§ **Work to be completed**: Every line from the one with "(o : s.openRecord?" to the one with "(t.1.run.state.hasSegment = false", including those two, is to be copied exactly; all other lines of the entries below are left out.

§ **Records for the task**:
■ ■ ■ ■
/-! ### Samples -/

/-- R61 step 1, R41, R50: what the arrival of sample `m` leaves: a run that has ended under the laws, or one that goes on. -/
theorem CaptureCore.arrive {s : State} {r : SegmentRecord} {m : Nat} (h : CaptureCore (some m) s)
    (o : s.openRecord? = some r) (entry : s.cst.openEntry.isSome = true) (room : s.hasRingRoom) (b : LogBehind s [])
    (word glitch : Levels) :
    let t := s.arrive m word glitch
    (t.1.run.state.hasSegment = false ∧ CaptureLaw t.1) ∨
    (t.1.run.state.hasSegment = true ∧ CaptureCore (some m) t.1 ∧ t.1.cst.openEntry.isSome = true ∧ t.1.hasRingRoom ∧
      LogBehind t.1 t.2 ∧
      ∀ q, t.1.openRecord? = some q → t.2 = [] → firstBefore s t.1 = q.firstSample) := by
  have hs := (State.openRecord_eq o).1
  have before (u : State) (q : SegmentRecord) (oq : u.openRecord? = some q)
      (e : q.index = r.index → q.firstSample = r.firstSample) : firstBefore s u = q.firstSample := by
    unfold firstBefore
    rw [State.openIndex_of o, State.openIndex_of oq]
    dsimp only
    split
    · next c => rw [o]; exact (e (Option.some.inj c).symm).symm
    · rw [oq]; rfl
  unfold State.arrive
  dsimp only
  split
  · obtain ⟨h1, z1, b1, ⟨e1, f1, u1⟩, q, o1, i1, s1, t1, k1, a1⟩ := h.commitOpen o (h.fullUntriggered room o)
    have ent1 := e1 entry
    have emp := State.commitOpen_empty o
    have st1 : s.commitOpen.1.run.state = s.run.state := State.commitOpen_state s
    generalize hC : s.commitOpen.1 = u at *
    generalize hA : s.commitOpen.2 = a at *
    have bu : LogBehind u a := b1 [] b
    dsimp only
    -- PREFILL to PRETRIG
    obtain ⟨v, hv, hsv, hcv, hev, hbv, ov, zv, stv, fv, cv⟩ : ∃ v, u.enterPretrigIfFilled = v ∧ v.run.state.hasSegment = true ∧
        CaptureCore (some m) v ∧ v.cst.openEntry.isSome = true ∧ LogBehind v a ∧ v.openRecord? = some q ∧ v.held = 0 ∧
        (v.run.state = .posttrig → u.run.state = .posttrig) ∧ v.run.figures = u.run.figures ∧ v.cst = u.cst := by
      refine ⟨_, rfl, ?_⟩
      have stay : u.run.state.hasSegment = true ∧ CaptureCore (some m) u ∧ u.cst.openEntry.isSome = true ∧ LogBehind u a ∧
          u.openRecord? = some q ∧ u.held = 0 ∧ (u.run.state = .posttrig → u.run.state = .posttrig) ∧
          u.run.figures = u.run.figures ∧ u.cst = u.cst := ⟨st1 ▸ hs, h1, ent1, bu, o1, z1, id, rfl, rfl⟩
      unfold State.enterPretrigIfFilled
      split
      · next q' f' oq' hf' =>
        obtain rfl : q' = q := Option.some.inj (oq'.symm.trans o1)
        split
        · next c =>
          let x : State := { u with run := { u.run with state := .pretrig } }
          have l1 := (State.openRecord_eq o1).2
          have ox : x.openRecord? = some q' := State.openRecord_of rfl l1
          have oix : x.openIndex? = u.openIndex? := by rw [State.openIndex_of ox, State.openIndex_of o1]
          have hx : CaptureCore (some m) x := by
            refine ⟨h1.setup, ?_, fun w => (by cases w), fun _ => h1.opened (st1 ▸ hs), fun _ p hp => ?_, fun p hp => ?_, h1.logged⟩
            · rw [oix]; exact h1.segments
            · rw [ox] at hp; rw [← Option.some.inj hp]; exact h1.untriggered (.inl c.1) q' o1
            · rw [ox] at hp; rw [← Option.some.inj hp]; exact h1.next q' o1
          have bx : LogBehind x a := by
            refine ⟨oix ▸ bu.segment, fun p hp => ?_, fun y hy p hp e => ?_⟩
            · rw [ox] at hp; rw [← Option.some.inj hp]; exact bu.last q' o1
            · rw [oix]; exact bu.starts y hy p hp e
          dsimp only
          generalize hy : (u.setRun { u.run with state := .pretrig }).setTsq _ = y
          have vy : y.postStatus.captureView = x.captureView := by rw [State.postStatus_view, ← hy]; rfl
          have ry : y.postStatus.run = x.run := by rw [State.postStatus_run, ← hy]; rfl
          have cy : y.postStatus.cst = u.cst := by rw [State.postStatus_eq, ← hy]; rfl
          refine ⟨by rw [ry]; rfl, hx.congr vy, by rw [cy]; exact ent1, bx.congr vy, ?_, ?_, ?_, by rw [ry], cy⟩
          · exact (State.openRecord?_congr (s := x) (by rw [ry]) (by rw [ry])).trans ox
          · unfold State.held; rw [cy]; exact z1
          · rw [ry]; intro c; cases c
        · exact stay
      · exact stay
      · exact stay
    rw [hv]
    have goesOn : (v.run.state = .posttrig → q.retained ≠ q.regionSize) →
        (v.run.state.hasSegment = false ∧ CaptureLaw v) ∨ (v.run.state.hasSegment = true ∧ CaptureCore (some m) v ∧
          v.cst.openEntry.isSome = true ∧ v.hasRingRoom ∧ LogBehind v a ∧
          ∀ p, v.openRecord? = some p → a = [] → firstBefore s v = p.firstSample) := by
      intro nf
      refine .inr ⟨hsv, hcv, hev, fun st p hp => ?_, hbv, fun p hp e => ?_⟩
      · rw [ov] at hp; rw [← Option.some.inj hp]
        obtain ⟨f, hf, -⟩ := hcv.segments.fits (hcv.opened hsv)
        have := (hcv.segments.records q (List.mem_of_getLast? (State.openRecord_eq ov).2)).region f hf
        have := this.retained; have := nf st; omega
      · rw [ov] at hp; rw [← Option.some.inj hp]; exact before v q ov (fun _ => a1 e)
    unfold State.closeIfFilled
    split
    · next q' f' oq' hf' =>
      obtain rfl : q' = q := Option.some.inj (oq'.symm.trans ov)
      split
      · next c =>
        have nil : a = [] := k1 (room (st1 ▸ stv c.1) r o)
        have reg := (hcv.segments.records q' (List.mem_of_getLast? (State.openRecord_eq ov).2)).region f' hf'
        have idx : q'.index + 1 = v.run.table.length := by
          obtain ⟨before, e, qi, -⟩ := hcv.segments.split (State.openRecord_eq ov).2
          rw [e, qi]; simp
        have bv' : LogBehind v [] := nil ▸ hbv
        have co : v.commitOpen = (v, []) := State.commitOpen_of_empty (fun oe he => emp oe (by rw [← cv]; exact he))
        obtain ⟨hc1, zc1, bc1, fc1, lc1, -⟩ := CaptureCore.closeCommitted (n := some m) (s := v) (q := q') (by rw [co]; exact hcv)
          (by rw [co]; exact zv) (by rw [co]; exact bv') (by rw [co]; exact ov) (by rw [co]) (by rw [co]) .filled
        split
        · next more =>
          obtain ⟨hn, en, rn, bn, hsn, on⟩ := hc1.openSegment zc1 bc1 (fc1.trans hf') (i := q'.index + 1)
            (idx.trans lc1.symm) more m
          right
          refine ⟨hsn, hn, en, rn, nil ▸ bn, fun p hp _ => ?_⟩
          rw [on] at hp; rw [← Option.some.inj hp]
          exact before _ _ on (fun c => by
            exfalso
            have c' : q'.index + 1 = r.index := c
            omega)
        · left
          exact ⟨by rw [State.endRun_state]; rfl, hc1.endRun zc1 bc1⟩
      · next c => exact goesOn (fun st e => c ⟨st, e⟩)
    · next c =>
      obtain ⟨f, hf, -⟩ := hcv.segments.fits (hcv.opened hsv)
      rw [c] at hf; cases hf
    · next c => rw [ov] at c; cases c
  · refine .inr ⟨hs, h, entry, room, b, fun q hq _ => ?_⟩
    rw [o] at hq; rw [← Option.some.inj hq]; exact before s r o (fun _ => rfl)
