/-- A run in progress: its state, its open record, its open entry and its next sample, which is due. -/
def running (rs : RunState) (r : SegmentRecord) (o : Option OpenEntry) (program : Program) : State :=
  { live with
    run := { live.run with state := rs, figures := some figures, table := [r] }
    cst := { live.cst with openEntry := o }
    tsq := { Tsq.start program with running := rs.sequencing }
    tau := { live.tau with runTime := some (timeOf r.nextSample) }
    pfe := { live.pfe with lastLevels := some 0 } }

/-- A record with some samples of it taken and some entries committed. -/
def taken (samples entries : Nat) : SegmentRecord := { record with nextSample := samples, retained := entries }

/-- An entry of unchanging levels. -/
def steady (levels : Levels) (count : Nat) : Entry := { data := .levels levels 0, count := count }

/-- The record of the UART character of section 6.8. -/
def character : DecodeRecord :=
  { segment := 0, decoder := 0, kind := .uartChar, value := 0x35, value2 := none, bitCount := 8, startTime := 100000,
    endTime := 108500, flags := RecordFlags.none }

/-- The log of section 10.7. -/
def readout : List LogRecord := [100, 101, 103, 104].map (fun n => { sequence := n, content := character })

/-- A DECODE stream. -/
def stream (key remaining sent : Nat) : Stream :=
  { collection := .decode, segment := 0, nextKey := some key, remaining := remaining, sent := sent, waiting := false,
    formed := false }

/-- A station that answers a READ from that log. -/
def reading (x : Stream) (queue : List Message) : State :=
  { live with
    log := { live.log with records := readout, counter := 105 }
    lnk := { live.lnk with stream := some x, queue := queue.map queued } }

/-! ### Ill-formed commands -/

/-- A frame without a fault is no RECEIVE_FAULT. -/
theorem test_illformed_fault_without_fault :
    (Instr.receiveFault (theNotice.frame 2).toRaw).wellFormed = false := by decide
/-- A length above 28 leaves the payload unread. -/
theorem test_illformed_fault_payload : (Instr.receiveFault
    { kind := 3, source := 2, length := 29, payload := [0], check := 0, end1 := true, end2 := true }).wellFormed = false := by
  decide
theorem test_illformed_reply_length : (Instr.replyFrameReceived .done 1 [0, 0]).wellFormed = false := by decide
theorem test_illformed_unaddressed_length : (Instr.unaddressedFrameReceived .query 1 []).wellFormed = false := by decide

/-- An image that spells one lane where its lane count says two. -/
def laneless : RawImage :=
  { options := defaultOptions, probe := defaultProbe, panel := defaultPanel, setup := defaultSetup
    profiles := Quad.replicate (some { bareProfile with
      lanes := some { count := 2, lanes := [{ source := none, height := 0, colour := 0 }] } }) }
theorem test_illformed_image_lanes : (Instr.imageAttempt [] laneless).wellFormed = false := by decide

/-! ### The commands, against the rules and worked cases of the manual -/

/-- A station in its trial, two or three windows in range so far. -/
def inTrial (run : Nat) : State := timed { live.tau with monitorRunning := true, windowCount := 3, inRangeRun := run }

/-- R3: the fourth window in range, at the highest count in range (R2), switches to the reference. -/
theorem test_windowEnd_trial_switches :
    gives (.windowEnd 1342) (inTrial 3) (fun t => t.tau.clockState == .refActive && t.tau.monitorRunning) = true := by decide
/-- R4, R5: in REF_ACTIVE the first window out of range falls back and unlocks. -/
theorem test_windowEnd_falls_back :
    gives (.windowEnd 1279) (timed { (inTrial 4).tau with clockState := .refActive, locked := true, rateFactor := 66198 })
      (fun t => t.tau.clockState == .refLost && !t.tau.monitorRunning && !t.tau.locked && t.tau.rateFactor == 65536) = true := by
  decide

/-- R6, R7: an expiry with a start pending drives a start mark. -/
theorem test_emissionTimerExpiry_start_mark :
    gives .emissionTimerExpiry (timed { live.tau with emissionTimer := 1048576, startPending := true })
      (fun t => t.tau.markDrive == some 32 && !t.tau.startPending && t.tau.emissionTimer == 0) = true := by decide
/-- R6: one tick earlier nothing is driven. -/
theorem test_emissionTimerExpiry_early :
    gives .emissionTimerExpiry (timed { live.tau with emissionTimer := 1048575 }) (fun t => t.tau.markDrive == none) = true := by
  decide
theorem test_markPulseEnd_releases :
    gives .markPulseEnd (timed { live.tau with markDrive := some 0 }) (fun t => t.tau.markDrive == none) = true := by decide

/-- The history of section 1.6. -/
def slowHistory : List Nat := [1038090, 1038092, 1038089, 1038093]
theorem test_rate_factor_worked : rateFactorOf slowHistory = 66198 := by decide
■ ■ ■ ■
§ **Task answer**:
    (o : s.openRecord? = some r) (entry : s.cst.openEntry.isSome = true) (room : s.hasRingRoom) (b : LogBehind s [])
    (word glitch : Levels) :
    let t := s.arrive m word glitch
    (t.1.run.state.hasSegment = false ∧ CaptureLaw t.1) ∨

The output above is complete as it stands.